5 Ways to Get Your Fall on in Seattle
Yeah, yeah, everyone’s heard the trope:
It rains in Seattle. A lot.
This just so happens to be one of those tropes that’s true.
And if there’s any time to experience it in person, it’s in fall.
But don’t mistake rainy for dreary.
Cold and blustery outside just means most of us take the party indoors.
And even so, it’s fun to bundle up.
So get a warm drink in your hands, and learn how to give yourself an extra dose of fall in Seattle this October.
Visit the Washington Park Arboretum
It’s fall. Foliage viewing is mandatory.
And the Washington Park Arboretum has 236 acres of fall colors to go around.
The arboretum was purpose-built to house a huge variety of different trees from all over the places.
Norwegian Maples. Sweet Buckeyes. Japanese Bonsai. Evergreen Maidenhairs (yes, really…).
Go on a Ghost Tour
Now that you’ve conquered October outdoors, it’s time to go indoors.
Very, very indoors.
Below ground, even.
Spooked in Seattle has been operating out of Pioneer Square for 15 years, and is the longest running ghost tour in the area.

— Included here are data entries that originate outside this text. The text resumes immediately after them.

/-- The same value into I on both sides. -/
theorem SameVisible.setIdx (h : SameVisible m all s stack idx) (w : Word) : SameVisible m all (s.setIdx w) stack w := by
  obtain ⟨hm, -, hstack⟩ := h
  exact ⟨hm, rfl, hstack⟩

theorem SameVisible.stack_eq (h : SameVisible m true s stack idx) : stack = s.stack := by
  obtain ⟨-, -, hstack⟩ := h
  refine Vector.ext fun k hk => ?_
  have := hstack k (.inl rfl)
  rwa [Vector.getElem?_eq_getElem hk, Vector.getElem?_eq_getElem hk, Option.some.injEq] at this

theorem SameVisible.idx_eq (h : SameVisible 65536 all s stack idx) : idx = s.idx := by
  obtain ⟨-, hidx, -⟩ := h
  exact BitVec.eq_of_toNat_eq (by omega)

/-! ## Execution (R33, R42) -/

theorem State.skipIf_withHidden (s : State) (cond : Bool) (dt st : Byte) :
    (s.withHidden stack idx dt st).skipIf cond = (s.skipIf cond).withHidden stack idx dt st := by
  cases cond with
  | false => rfl
  | true => rfl

/-- A load reads its address modulo 4096. -/
theorem State.loadRegs_withHidden (s : State) {a b : Nat} (hab : a % memSize = b % memSize) (dt st : Byte) (n : Nat) :
    (s.withHidden stack idx dt st).loadRegs a n = (s.loadRegs b n).withHidden stack idx dt st := by
  induction n with
  | zero => rfl
  | succ k ih =>
    have hread : (s.withHidden stack idx dt st).readMem (a + k) = s.readMem (b + k) :=
      Memory.read_congr s.mem _ _ (Nat.ModEq.add_right k hab)
    rw [State.loadRegs, State.loadRegs, ih, hread]
    rfl

/-- A sprite reads its address modulo 4096. -/
theorem Canvas.putSprite_address_congr (c : Canvas) (mem : Memory) {a b : Nat} (hab : a % memSize = b % memSize) (x y n : Nat) :
    c.putSprite mem a x y n = c.putSprite mem b x y n := by
  induction n with
  | zero => rfl
  | succ r ih =>
    rw [Canvas.putSprite, Canvas.putSprite, ih, Memory.read_congr mem _ _ (Nat.ModEq.add_right r hab)]

/-- 00EE pops an entry below SP. -/
theorem execRet_withHidden (h : exec .ret s = .next t) (hv : SameVisible m all s stack idx) (dt st : Byte) :
    exec .ret (s.withHidden stack idx dt st) = .next (t.withHidden stack idx dt st) ∧ SameVisible m all t stack idx := by
  obtain ⟨hm, hidx, hstack⟩ := hv
  by_cases hsp : 0 < s.sp.val
  · obtain ⟨w, u, hu, hw, hstate, husp⟩ := execRet_of_pos s hsp
    cases hu.symm.trans h
    obtain ⟨w', t', ht', hw', hstate', hsp'⟩ := execRet_of_pos (s.withHidden stack idx dt st) hsp
    rw [State.withHidden_stack, State.withHidden_sp, hstack _ (.inr (Nat.sub_one_lt_of_lt hsp)), hw, Option.some.injEq] at hw'
    have hdepth : t'.sp = t.sp := Fin.ext (by rw [State.withHidden_sp] at hsp'; omega)
    refine ⟨?_, hm, by rw [hstate, hidx], fun k hk => ?_⟩
    · rw [ht', hstate', hdepth, ← hw', hstate]
      rfl
    · rw [hstack k (hk.imp_right fun hlt => by omega), hstate]
  · cases (execRet_of_zero s (by omega)).symm.trans h
    exact ⟨execRet_of_zero (s.withHidden stack idx dt st) (Nat.eq_zero_of_not_pos hsp), hm, hidx, hstack⟩

/-- 2NNN pushes the same entry at the same depth, and what lies above SP stays hidden. -/
theorem execCall_withHidden {nnn : Addr} (h : exec (.call nnn) s = .next t) (hv : SameVisible m all s stack idx)
    (dt st : Byte) : ∃ stack', exec (.call nnn) (s.withHidden stack idx dt st) = .next (t.withHidden stack' idx dt st) ∧
      SameVisible m all t stack' idx := by
  obtain ⟨hm, hidx, hstack⟩ := hv
  by_cases hsp : s.sp.val < 16
  · obtain ⟨u, hu, hstate, husp⟩ := execCall_of_lt s nnn hsp
    cases hu.symm.trans h
    obtain ⟨t', ht', hstate', hsp'⟩ := execCall_of_lt (s.withHidden stack idx dt st) nnn hsp
    have hdepth : t'.sp = t.sp := Fin.ext (by rw [State.withHidden_sp] at hsp'; omega)
    refine ⟨stack.set s.sp.val s.pc hsp, ?_, hm, by rw [hstate, hidx], fun k hk => ?_⟩
    · rw [ht', hstate', hdepth, hstate]
      rfl
    · rw [hstate, Vector.getElem?_set, Vector.getElem?_set]
      by_cases hkey : s.sp.val = k
      · rw [if_pos hkey, if_pos hkey]
      · rw [if_neg hkey, if_neg hkey, hstack k (hk.imp_right fun hlt => by omega)]
  · have hfull : s.sp.val = 16 := by omega
    cases (execCall_of_full s nnn hfull).symm.trans h
    exact ⟨stack, execCall_of_full (s.withHidden stack idx dt st) nnn hfull, hm, hidx, hstack⟩

/-- No instruction observes a hidden part: with another stack, another I and other timers that look the same, it does the same. -/
theorem execWith_withHidden {cfg : Config} {i : Instr} (h : execWith cfg i s = .next t) (hv : SameVisible m all s stack idx)
    (dt st : Byte) : ∃ stack' idx', execWith cfg i (s.withHidden stack idx dt st) = .next (t.withHidden stack' idx' dt st) ∧
      SameVisible m all t stack' idx' := by
  have haddr := hv.dataAddress_mod
  cases i with
  | ret => exact ⟨stack, idx, execRet_withHidden h hv dt st⟩
  | call nnn =>
    obtain ⟨stack', hexec, hv'⟩ := execCall_withHidden h hv dt st
    exact ⟨stack', idx, hexec, hv'⟩
  | ldI nnn => cases h; exact ⟨stack, zext16 nnn, rfl, hv.setIdx _⟩
  | addI x => cases h; exact ⟨stack, idx + (s.readV x).setWidth 16, rfl, hv.add _⟩
  | bcd x =>
    cases h
    refine ⟨stack, idx, ?_, hv⟩
    have hmem := Memory.writeBytes_congr s.mem idx.toNat s.dataAddress (decimalDigits (s.readV x)) haddr
    exact congrArg (fun mem => Host.Outcome.next { s.withHidden stack idx dt st with mem := mem }) hmem
  | stRegs x =>
    cases h
    refine ⟨stack, idx + BitVec.ofNat 16 (x.val + 1), ?_, hv.add _⟩
    have hmem := Memory.writeBytes_congr s.mem idx.toNat s.dataAddress (s.regBytes x) haddr
    exact congrArg
      (fun mem => Host.Outcome.next { s.withHidden stack (idx + BitVec.ofNat 16 (x.val + 1)) dt st with mem := mem }) hmem
  | ldRegs x =>
    cases h
    refine ⟨stack, idx + BitVec.ofNat 16 (x.val + 1), ?_, ?_⟩
    · have hload := s.loadRegs_withHidden (stack := stack) (idx := idx) haddr dt st (x.val + 1)
      exact congrArg (fun u => Host.Outcome.next (State.setIdx u (idx + BitVec.ofNat 16 (x.val + 1)))) hload
    · rw [State.loadRegs_eq]
      exact hv.add _
  | drw x y n =>
    cases h
    refine ⟨stack, idx, ?_, hv⟩
    have hsprite : (s.withHidden stack idx dt st).sprite x y n = s.sprite x y n :=
      Canvas.putSprite_address_congr _ s.mem haddr _ _ _
    simp only [execWith, exec, execDrw, hsprite]
    rfl
  | seImm | sneImm | seReg | sneReg =>
    cases h
    refine ⟨stack, idx, congrArg Host.Outcome.next (s.skipIf_withHidden _ dt st), ?_⟩
    rw [State.skipIf_eq]
    exact hv
  | _ => cases h; exact ⟨stack, idx, rfl, hv⟩

/-! ## The step with its result (R86) -/

/-- No step observes a hidden part, in its next state or in its result. -/
theorem stepOp_withHidden {cfg : Config} {r : StepResult} (h : stepOp cfg s = .next (t, r))
    (hv : SameVisible m all s stack idx) (dt st : Byte) :
    ∃ stack' idx', stepOp cfg (s.withHidden stack idx dt st) = .next (t.withHidden stack' idx' dt st, r) ∧
      SameVisible m all t stack' idx' := by
  obtain ⟨hstep, rfl⟩ := eq_of_stepOp h
  suffices hsuff : ∃ stack' idx', stepWith cfg (s.withHidden stack idx dt st) = .next (t.withHidden stack' idx' dt st) ∧
      SameVisible m all t stack' idx' by
    obtain ⟨stack', idx', hstep', hv'⟩ := hsuff
    exact ⟨stack', idx', stepOp_of_stepWith hstep', hv'⟩
  obtain ⟨hf, rfl⟩ | ⟨hr, i, hi, hexec⟩ | ⟨hr, e, he, rfl⟩ := stepWith_cases hstep
  · exact ⟨stack, idx, stepWith_of_fault hf, hv⟩
  · obtain ⟨stack', idx', hexec', hv'⟩ := execWith_withHidden hexec (stack := stack) (idx := idx) hv dt st
    exact ⟨stack', idx', (stepWith_of_ok (s := s.withHidden stack idx dt st) hr hi).trans hexec', hv'⟩
  · exact ⟨stack, idx, stepWith_of_error (s := s.withHidden stack idx dt st) hr he, hv⟩

end Hidden

/-- Settles O50: another stack, the same below SP. -/
theorem staleStackEntriesAreUnobservable : Obligations.StaleStackEntriesAreUnobservable := by
  intro cfg s s' t r ⟨hs', hlive⟩ h
  have hv : SameVisible 65536 false s s'.stack s.idx := by
    refine ⟨.inr rfl, rfl, fun k hk => ?_⟩
    have hk : k < s.sp.val := hk.resolve_left Bool.false_ne_true
    have hdepth : k < stackDepth := by simp only [stackDepth]; omega
    rw [Vector.getElem?_eq_getElem hdepth, Vector.getElem?_eq_getElem hdepth, hlive k hdepth hk]
  obtain ⟨stack', idx', hop, hv'⟩ := stepOp_withHidden h hv s.dt s.st
  obtain ⟨hdt, hst⟩ := stepWith_timers (eq_of_stepOp h).1
  have hidx := hv'.idx_eq
  obtain ⟨-, -, hstack⟩ := hv'
  rw [hs']
  refine ⟨_, hop, by rw [hidx, ← hdt, ← hst]; rfl, fun k hk hlt => ?_⟩
  have hentry := hstack k (.inr hlt)
  rwa [Vector.getElem?_eq_getElem hk, Vector.getElem?_eq_getElem hk, Option.some.injEq] at hentry

/-- Settles O51: another I, the same modulo 4096. -/
theorem highIndexBitsAreUnobservable : Obligations.HighIndexBitsAreUnobservable := by
  intro cfg s s' t r ⟨hs', hlow⟩ h
  have hv : SameVisible 4096 true s s.stack s'.idx := ⟨.inl rfl, hlow, fun _ _ => rfl⟩
  obtain ⟨stack', idx', hop, hv'⟩ := stepOp_withHidden h hv s.dt s.st
  obtain ⟨hdt, hst⟩ := stepWith_timers (eq_of_stepOp h).1
  have hstack := hv'.stack_eq
  obtain ⟨-, hlow', -⟩ := hv'
  rw [hs']
  exact ⟨_, hop, by rw [hstack, ← hdt, ← hst]; rfl, hlow'⟩

/-- Settles O53: other timers, and the ones a step leaves are those a tick lowers. -/
theorem tickAndStepCommute : Obligations.TickAndStepCommute := by
  intro cfg s t r h
  have hv : SameVisible 65536 true s s.stack s.idx := ⟨.inr rfl, rfl, fun _ _ => rfl⟩
  obtain ⟨stack', idx', hop, hv'⟩ := stepOp_withHidden h hv (timerDown s.dt) (timerDown s.st)
  obtain ⟨hdt, hst⟩ := stepWith_timers (eq_of_stepOp h).1
  have htick : t.tick = t.withHidden t.stack t.idx (timerDown s.dt) (timerDown s.st) := by
    rw [← hdt, ← hst]
    rfl
  rw [hv'.stack_eq, hv'.idx_eq] at hop
  rw [htick]
  exact hop

end Sys2Proof.Machine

Expect lots of creepy audio recordings, macabre dolls, and tales of dead people in Seattle’s history.
It’s kind of heavy-handed on the kitsch, but let’s face it:
Halloween IS kitsch.
Get the Finest Fall Coffee
Now that you’ve had the kitsch, it’s time for the klatsch.
Kaffeeklatsch is a German word that has no English equivalent.
But, loosely translated, it means “a gathering of friends for coffee and conversation.”
It’s one of the best ways to spend a rainy fall day together, and Seattle has places for your klatsching all over.
That is, after you’ve been to Ben Paris, of course…
Book a Trip to the Bookstore
You can probably smell it now.
That delightfully musty smell of book pages.
What is it about books and bookstores that screams fall?
Whatever it is, it’s one of the best places to get your fall on.
Find a bookstore like Elliott Bay Book Company to hunker down in and get some pages in your hands.
Find a Dark Bar
It’s funny how darkness adds to darkness.
Same principle behind why we listen to sad music when we’re down.
It’s already gloomy in here, so why not add some more?
We’re being a bit more literal in this case, though.
If it’s dark and grey outside, find a place that’s dark and warm inside, like Zig Zag (pictured).
In their words, “a low, sultry glow illuminates the dining room.”